TASK OBJECTIVE: Among the entries below, find the lines with the word "unread" and return them.

##### EXTRACTED DATA

-- ==== Sys2Proof/Laws/Channel.lean ====
section
/-! SUPPORT. The three Channel primitives: what they do on any line, on a quiet line, and on a torn Channel. -/

namespace Sys2Proof.Machine

/-! ### Any line -/

theorem Channel.length_readBytes_le (n : Nat) (c : Channel) : (c.readBytes n).length ≤ n := by
  have h : c.readLimit n ≤ n := by
    unfold Channel.readLimit; split <;> omega
  unfold Channel.readBytes
  split
  · simp
  · simp only [List.length_take]; omega

theorem State.length_chRead_le (n : Nat) (s : State) : (s.chRead n).rd.length ≤ n :=
  s.chan.length_readBytes_le n

/-- A read of one byte returns one byte or none. -/
theorem State.chRead_one (s : State) : (s.chRead 1).rd = [] ∨ ∃ b, (s.chRead 1).rd = [b] := by
  have h := s.length_chRead_le 1
  rcases hr : (s.chRead 1).rd with _ | ⟨b, _ | ⟨c, r⟩⟩
  · exact .inl rfl
  · exact .inr ⟨b, rfl⟩
  · rw [hr] at h; simp at h

/-- What is returned and what stays unread are together what was there and what arrived. -/
theorem Channel.readBytes_append (n : Nat) (c : Channel) (h : (c.afterRead n).torn = false) :
    c.readBytes n ++ (c.afterRead n).inBuf = c.inBuf ++ c.upcoming.arrive := by
  have hm : c.move.torn = false := by
    unfold Channel.afterRead at h; split at h
    · exact h
    · simpa using h
  have ht : ¬ (c.torn = true ∨ c.upcoming.tearDown = true) := fun hc => by
    unfold Channel.move at hm; rw [if_pos hc] at hm; simp at hm
  have hi : c.move.inBuf = c.inBuf ++ c.upcoming.arrive := by unfold Channel.move; rw [if_neg ht]
  simp only [Channel.readBytes, Channel.afterRead, hm, Bool.false_eq_true, if_false, List.take_append_drop, hi]

/-- A read loses no output; on a torn Channel no buffer changes. -/
theorem Channel.output_afterRead (n : Nat) (c : Channel) (h : (c.afterRead n).torn = false) :
    (c.afterRead n).wire ++ (c.afterRead n).outBuf = c.wire ++ c.outBuf := by
  have hm : c.move.torn = false := by
    unfold Channel.afterRead at h; split at h
    · exact h
    · simpa using h
  have ht : ¬ (c.torn = true ∨ c.upcoming.tearDown = true) := fun hc => by
    unfold Channel.move at hm; rw [if_pos hc] at hm; simp at hm
  simp only [Channel.afterRead, hm, Bool.false_eq_true, if_false]
  simp [Channel.move, ht]

theorem Channel.move_timeout (c : Channel) : c.move.timeout = c.timeout := by
  unfold Channel.move; split <;> rfl

theorem Channel.move_torn_iff (c : Channel) : c.move.torn = true ↔ c.torn = true ∨ c.upcoming.tearDown = true := by
  unfold Channel.move
  by_cases h : c.torn = true ∨ c.upcoming.tearDown = true
  · simp [h]
  · rw [if_neg h]; simp only [not_or] at h; simp [h.1, h.2]

/-! ### The read timeout (rules R263, R277; U18) -/

/-- A write leaves the read timeout. -/
@[simp] theorem Channel.afterWrite_timeout (bs : List Byte) (c : Channel) : (c.afterWrite bs).timeout = c.timeout := by
  unfold Channel.afterWrite; split <;> simp [Channel.move_timeout]

/-- A clear leaves the read timeout. -/
@[simp] theorem Channel.afterClear_timeout (c : Channel) : c.afterClear.timeout = c.timeout := by
  unfold Channel.afterClear; split <;> simp [Channel.move_timeout]

/-- What a read does to the read timeout, said once. -/
theorem Channel.afterRead_timeout (n : Nat) (c : Channel) :
    (c.afterRead n).timeout = if c.move.torn = false then c.waited n else c.timeout := by
  unfold Channel.afterRead
  cases h : c.move.torn <;> simp [Channel.move_timeout]

/-- With a finite timeout no read is ever blocked (rule R263 (a)). -/
@[simp] theorem Channel.afterRead_finite {c : Channel} (n : Nat) (h : c.timeout = .finite) : (c.afterRead n).timeout = .finite := by
  rw [Channel.afterRead_timeout]; simp [Channel.waited, h]

/-- A blocked read stays blocked. -/
@[simp] theorem Channel.afterRead_hung {c : Channel} (n : Nat) (h : c.timeout = .hung) : (c.afterRead n).timeout = .hung := by
  rw [Channel.afterRead_timeout]; simp [Channel.waited, h]

/-- A read that returns all it was asked for is not blocked. -/
theorem Channel.afterRead_full {c : Channel} {n : Nat} (h : n ≤ (c.readBytes n).length) : (c.afterRead n).timeout = c.timeout := by
  rw [Channel.afterRead_timeout]; simp [Channel.waited, Nat.not_lt.mpr h]

/-- On a torn Channel a read returns at once. -/
theorem Channel.afterRead_torn {c : Channel} (n : Nat) (h : c.torn = true) : (c.afterRead n).timeout = c.timeout := by
  rw [Channel.afterRead_timeout, if_neg]; rw [(Channel.move_torn_iff c).mpr (.inl h)]; simp

@[simp] theorem State.live_chWrite (bs : List Byte) (s : State) : (s.chWrite bs).live ↔ s.live := by
  simp [State.live]

@[simp] theorem State.live_chClear (s : State) : s.chClear.live ↔ s.live := by
  simp [State.live]

/-- A read that is not blocked was not blocked before. -/
theorem State.live_of_chRead {n : Nat} {s : State} (h : (s.chRead n).live) : s.live :=
  fun hc => h (by simp [hc])

theorem State.live_chRead_full {n : Nat} {s : State} (h : s.live) (hn : n ≤ (s.chRead n).rd.length) : (s.chRead n).live := by
  unfold State.live; rw [State.chRead_chan, Channel.afterRead_full hn]; exact h

/-- A settled operation answers its next state exactly when none of its reads is blocked. -/
theorem settle_next {t : State} (h : t.live) : settle (.next t) = .next t := if_neg h

theorem settle_hung {t : State} (h : t.chan.timeout = .hung) : settle (.next t) = .fault .readBlocked := if_pos h

theorem of_settle {k : Step State} {t : State} (h : settle k = .next t) : k = .next t ∧ t.live := by
  cases k with
  | next u =>
    by_cases hu : u.chan.timeout = .hung
    · rw [settle_hung hu] at h; cases h
    · rw [settle_next hu] at h; cases h; exact ⟨rfl, hu⟩
  | fault f => cases h
  | refused e => cases h

/-! ### A quiet line -/

/-- Nothing scripted, not torn down, reads have a timeout. -/
abbrev Channel.quiet (c : Channel) : Prop := c.torn = false ∧ c.script = [] ∧ c.again = [] ∧ c.timeout = .finite

theorem Channel.upcoming_quiet {c : Channel} (h : c.quiet) : c.upcoming = LineStep.ideal c := by
  simp [Channel.upcoming, h.2.1, h.2.2.1]

theorem Channel.move_quiet {c : Channel} (h : c.quiet) :
    c.move = { c with wire := c.wire ++ c.outBuf, outBuf := [] } := by
  obtain ⟨ht, hs, ha, -⟩ := h
  simp [Channel.move, Channel.upcoming, Channel.rest, hs, ht, ha, LineStep.ideal]

theorem Channel.readLimit_quiet {c : Channel} (h : c.quiet) (n : Nat) : c.readLimit n = n := by
  simp [Channel.readLimit, Channel.upcoming_quiet h, LineStep.ideal]

theorem Channel.readBytes_quiet {c : Channel} (h : c.quiet) (n : Nat) : c.readBytes n = c.inBuf.take n := by
  simp [Channel.readBytes, Channel.move_quiet h, Channel.readLimit_quiet h, h.1]

theorem Channel.afterRead_quiet {c : Channel} (h : c.quiet) (n : Nat) :
    c.afterRead n = { c with inBuf := c.inBuf.drop n, wire := c.wire ++ c.outBuf, outBuf := [] } := by
  simp [Channel.afterRead, Channel.move_quiet h, Channel.readLimit_quiet h, Channel.waited, h.1, h.2.2.2]

theorem Channel.afterWrite_quiet {c : Channel} (h : c.quiet) (bs : List Byte) :
    c.afterWrite bs = { c with wire := c.wire ++ c.outBuf, outBuf := bs } := by
  simp [Channel.afterWrite, Channel.move_quiet h, h.1]

theorem Channel.afterClear_quiet {c : Channel} (h : c.quiet) :
    c.afterClear = { c with inBuf := [], wire := c.wire ++ c.outBuf, outBuf := [] } := by
  simp [Channel.afterClear, Channel.move_quiet h, h.1]

theorem State.quiet_iff (s : State) : s.quiet ↔ s.chan.quiet := Iff.rfl

@[simp] theorem Channel.quiet_afterRead {c : Channel} (h : c.quiet) (n : Nat) : (c.afterRead n).quiet := by
  rw [Channel.afterRead_quiet h]; exact h

@[simp] theorem Channel.quiet_afterWrite {c : Channel} (h : c.quiet) (bs : List Byte) : (c.afterWrite bs).quiet := by
  rw [Channel.afterWrite_quiet h]; exact h

@[simp] theorem Channel.quiet_afterClear {c : Channel} (h : c.quiet) : c.afterClear.quiet := by
  rw [Channel.afterClear_quiet h]; exact h

/-- A read on a quiet line whose unread bytes begin with what is asked for. -/
theorem State.chRead_quiet {s : State} (h : s.quiet) {n : Nat} {bs rest : List Byte} (hb : s.chan.inBuf = bs ++ rest)
    (hn : bs.length = n) :
    (s.chRead n).rd = bs ∧ (s.chRead n).chan.inBuf = rest ∧ (s.chRead n).quiet := by
  refine ⟨?_, ?_, Channel.quiet_afterRead h n⟩
  · simp only [State.chRead_rd, Channel.readBytes_quiet h, hb]; subst hn; simp
  · simp only [State.chRead_chan, Channel.afterRead_quiet h, hb]; subst hn; simp

/-! ### A torn Channel -/

theorem Channel.move_torn {c : Channel} (h : c.torn = true) : c.move = { c with script := c.rest } := by
  unfold Channel.move; rw [if_pos (.inl h)]; rw [← h]

theorem Channel.readBytes_torn {c : Channel} (h : c.torn = true) (n : Nat) : c.readBytes n = [] := by
  simp [Channel.readBytes, Channel.move_torn h, h]

@[simp] theorem Channel.torn_afterRead {c : Channel} (h : c.torn = true) (n : Nat) : (c.afterRead n).torn = true := by
  simp [Channel.afterRead, Channel.move_torn h, h]

@[simp] theorem Channel.torn_afterWrite {c : Channel} (h : c.torn = true) (bs : List Byte) :
    (c.afterWrite bs).torn = true := by
  simp [Channel.afterWrite, Channel.move_torn h, h]

@[simp] theorem Channel.torn_afterClear {c : Channel} (h : c.torn = true) : c.afterClear.torn = true := by
  simp [Channel.afterClear, Channel.move_torn h, h]

end Sys2Proof.Machine
end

##########

RESPONSE TO THE EXERCISE:
/-- What is returned and what stays unread are together what was there and what arrived. -/
/-- A read on a quiet line whose unread bytes begin with what is asked for. -/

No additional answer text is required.